-- ==== Sys2Proof/Machine/Frames.lean ====
section
/-! DEFINITION. The reception of HTL frames (13 R459 to R481): link rules, versions and types, sessions, authentication,
admission, the answers that need no job. -/

namespace Sys2Proof.Machine

/-! ### Below HTL (13 R459, R461) -/

/-- The path hears frames: in use, alive, its link up. -/
def pathHears (isB : Bool) (d : Device) : Bool := outOfReset d && pathAlive (pathOf isB d) && (pathOf isB d).linkUp
/-- HTL is on: the part serves, and the lifecycle state is Operational (16 R558). -/
def htlOn (d : Device) : Bool := started d && decide (state d = .operational)
def vlanOk (p : NetPath) (l : LinkInfo) : Bool :=
  if p.addr.tagging then decide (l.vlan = some p.addr.vid) else decide (l.vlan = none)
/-- The destination is an address of the path. -/
def ownAddress (p : NetPath) (v6 : Bool) (a : BitVec 128) : Bool :=
  if v6 then decide (p.addr.ipv6 = some a) || (p.addr.configured && decide (a = Config.linkLocal p.addr.mac))
  else match p.addr.ipv4 with
    | some b => decide (a = b.setWidth 128)
    | none => false
/-- The UDP payload of a frame. -/
def datagram (f : Frame) : Bytes := headerBytes f.header ++ f.payload ++ f.tag
/-- The UDP checksum is right; a zero IPv4 checksum is accepted. -/
def checksumOk (f : Frame) : Bool :=
  let l := f.link
  (!l.source.ipv6 && l.checksum == 0) ||
  l.checksum == udpChecksum l.source.ipv6 l.source.ip l.destIp l.source.port l.destPort (datagram f)
/-- The link, IP and UDP rules for a datagram. -/
def linkOk (isB : Bool) (f : Frame) (d : Device) : Bool :=
  let p := pathOf isB d
  let l := f.link
  decide (l.destMac = p.addr.mac) && vlanOk p l && !l.fragmentOrOptions && checksumOk f && ownAddress p l.source.ipv6 l.destIp &&
  decide (l.destPort = d.net.htlPort)
/-- A link-layer drop (counter 7). -/
def linkDrop (isB : Bool) (d : Device) : Device := netCount isB 7 d

/-- A path's own check fails: the frame is dropped and counted; 16 within 1 s of watch time fence the path (20 R662). -/
def pathCheckFails (isB : Bool) (d : Device) : Device :=
  let p := pathOf isB d
  let recent := (p.checkFails.filter (fun t => decide (d.time.ticks < t + secTicks))) ++ [d.time.ticks]
  let d := modPath isB (fun p => { p with checkFails := recent }) (netCount isB 13 d)
  if 16 ≤ recent.length then fencePath isB (.path isB) d else d

/-- Frame types a host may send (13 R463). -/
def hostType (t : Byte) : Bool :=
  t == 0x01 || t == 0x03 || t == 0x10 || t == 0x12 || t == 0x13 || t == 0x14 || t == 0x16
/-- Receive a frame of one type and hand it to its handler, past the link rules, the lifecycle, the version and type
rules and the path's own check. -/
def receive (type : Byte) (isB : Bool) (f : Frame) (handle : Device → Device) (d : Device) : Device :=
  if !pathHears isB d || (f.header.version == 0x01 && hostType f.header.type && f.header.type != type) then d
  else
    let d := netCount isB 0 d
    if (pathOf isB d).offline || !linkOk isB f d || !htlOn d then linkDrop isB d
    else if f.header.version ≠ 0x01 ∨ !hostType f.header.type then netCount isB 14 d
    else if f.link.pathCheckFails then pathCheckFails isB d
    else handle d

/-! ### Sessions and authentication (13 R464, R465, R485, R487) -/

def sessionIndex (f : Frame) : Nat := (f.header.session.setWidth 16).toNat
def sessionGen (f : Frame) : BitVec 16 := f.header.session.extractLsb' 16 16
/-- The session a frame names: of the index, of that generation, not Free. -/
def namedSession (f : Frame) (d : Device) : Option Session :=
  let s := sessionOf (sessionIndex f) d
  if s.state ≠ .free ∧ s.gen = sessionGen f then some s else none
/-- An unknown session or epoch: counted, and ABORT 0x05 on the receiving path (13 R473). -/
def unknownSession (isB : Bool) (f : Frame) (d : Device) : Device :=
  sendAbort isB (some f.link.source) f.header.session [] 0x05 (netCount isB 5 d)
/-! ### Admission (13 R476, R482; 02 R65) -/

/-- Both window tests of R476: true when the number is admitted now. -/
def admits (s : Session) (seq : Nat) : Bool :=
  decide (s.high < seq) || (decide (s.high ≤ seq + 1024) && decide (1 ≤ seq) && decide (seq < s.high) && !s.seen.contains seq)
/-- The number is one already admitted: a twin or a repeat. -/
def repeated (s : Session) (seq : Nat) : Bool := (decide (seq = s.high) && decide (1 ≤ seq)) || s.seen.contains seq
/-- Record an admitted number: H rises, and the window keeps the 1,024 numbers below it. -/
def admitSeq (seq : Nat) (s : Session) : Session :=
  let h := max s.high seq
  let seen := (if s.high = 0 then s.seen else s.high :: s.seen) ++ (if seq < s.high then [seq] else [])
  { s with high := h, seen := (seen.filter (fun n => decide (n ≠ h) && decide (h ≤ n + 1024))).eraseDups
           admitted := s.admitted.filter (fun p => decide (h ≤ p.1 + 1024)) }
/-- The first frame of the new epoch ends the acceptance of the old one (13 R485). -/
def settleEpoch (e : Byte) (s : Session) : Session :=
  if s.prevKeys.isSome && e == s.epoch then
    { s with prevKeys := none, rekeyAt := none, state := if s.state = .rekeying then .established else s.state }
  else s
/-- A twin or a stale copy is counted (13 R476; NET_DUP wraps and sets its sticky flag). -/
def countRepeat (isB dup : Bool) (d : Device) : Device :=
  if dup then modPath isB (fun p => { p with dupCount := p.dupCount + 1, dupOverflow := p.dupOverflow || p.dupCount == BitVec.allOnes 31 }) d
  else netCount isB 4 d
/-- The requests of the ingress bridge that have reached the admission stage leave it. -/
def crossBridge (isB : Bool) (n : Nat) (d : Device) : Device := modPath isB (fun p => { p with ingress := p.ingress - n }) d
/-- A request enters the ingress bridge. -/
def enterBridge (isB : Bool) (d : Device) : Device := modPath isB (fun p => { p with ingress := p.ingress + 1 }) d
/-- A number is admitted: the window moves, the first frame of a new epoch settles it, a direction that has used its numbers up closes the
session (13 R476, R482, R485). -/
def admitOnce (i : Nat) (f : Frame) (d : Device) : Device :=
  let s := sessionOf i d
  let d := setSession i (admitSeq f.header.seq.toNat s) d
  closeExhausted i (if s.prevKeys.isSome && f.header.epoch == s.epoch then pathWrite i (settleEpoch f.header.epoch) d else d)
/-- The admission stage takes an authenticated frame, once (13 R476, R482). -/
def admitFrame (isB : Bool) (i : Nat) (f : Frame) (use : Nat → Bytes → Device → Device) (plain : Bytes) (d : Device) : Device :=
  let s := sessionOf i d
  let seq := f.header.seq.toNat
  if !admits s seq then countRepeat isB (repeated s seq) d
  else if s.state = .closing then netCount isB 4 d
  else use i plain (admitOnce i f d)
/-- Receive an encrypted traffic frame: authenticate, learn its address, pass it through the ingress bridge, admit it once, and hand its
plaintext on. With the bridge full the frame is dropped and counted (02 R65); a halted admission stage takes nothing out of it. -/
def traffic (type : Byte) (isB : Bool) (f : Frame) (use : Nat → Bytes → Device → Device) (d : Device) : Device :=
  receive type isB f (fun d =>
    let i := sessionIndex f
    match namedSession f d with
    | none => unknownSession isB f d
    | some s =>
      match keyFor d i s true f.header.epoch with
      | none => unknownSession isB f d
      | some ks =>
        if !frameOk ks f then netCount isB 2 d
        else
          let d := crossBridge isB f.link.crossed (setSession i { learn isB f.link.source s with lastFrame := d.time.ticks } d)
          if bridgeDepth .ingress ≤ (pathOf isB d).ingress then netCount isB 3 d
          else if d.keys.halted then enterBridge isB d
          else admitFrame isB i f use (framePlain ks f) (enterBridge isB d)) d

/-! ### Answers without a job (13 R480, R481) -/

/-- A frame of a session waits for the next grid point. -/
def queueReply (i : Nat) (type : Byte) (plain : Bytes) (d : Device) : Device :=
  { d with net := { d.net with replies := d.net.replies ++ [{ index := i, gen := (sessionOf i d).gen, type, plain }] } }
/-- The plaintext of a RESPONSE (13 R468), every field big-endian. -/
def responsePlain (seq : Nat) (a : Answer) : Bytes :=
  let out := if a.code = 0 ∨ a.code = 0x0603 then a.output else []
  beBytes 8 seq ++ beBytes 2 a.code.toNat ++ [0, 0] ++ [if a.code = 0 then a.verdict else 0, 0] ++
  beBytes 2 (min 65535 out.length) ++ beBytes 4 a.aux.toNat ++ beBytes 4 out.length ++ out

end Sys2Proof.Machine
end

-=-=-=-=-

The answer must be a verbatim transcription of the entries above, from the first line through the line that contains "def ownAddress (p", and nothing more.

• **Result of this exercise**
-- ==== Sys2Proof/Machine/Frames.lean ====
section
/-! DEFINITION. The reception of HTL frames (13 R459 to R481): link rules, versions and types, sessions, authentication,
admission, the answers that need no job. -/

namespace Sys2Proof.Machine

/-! ### Below HTL (13 R459, R461) -/

/-- The path hears frames: in use, alive, its link up. -/
def pathHears (isB : Bool) (d : Device) : Bool := outOfReset d && pathAlive (pathOf isB d) && (pathOf isB d).linkUp
/-- HTL is on: the part serves, and the lifecycle state is Operational (16 R558). -/
def htlOn (d : Device) : Bool := started d && decide (state d = .operational)
def vlanOk (p : NetPath) (l : LinkInfo) : Bool :=
  if p.addr.tagging then decide (l.vlan = some p.addr.vid) else decide (l.vlan = none)
/-- The destination is an address of the path. -/
def ownAddress (p : NetPath) (v6 : Bool) (a : BitVec 128) : Bool :=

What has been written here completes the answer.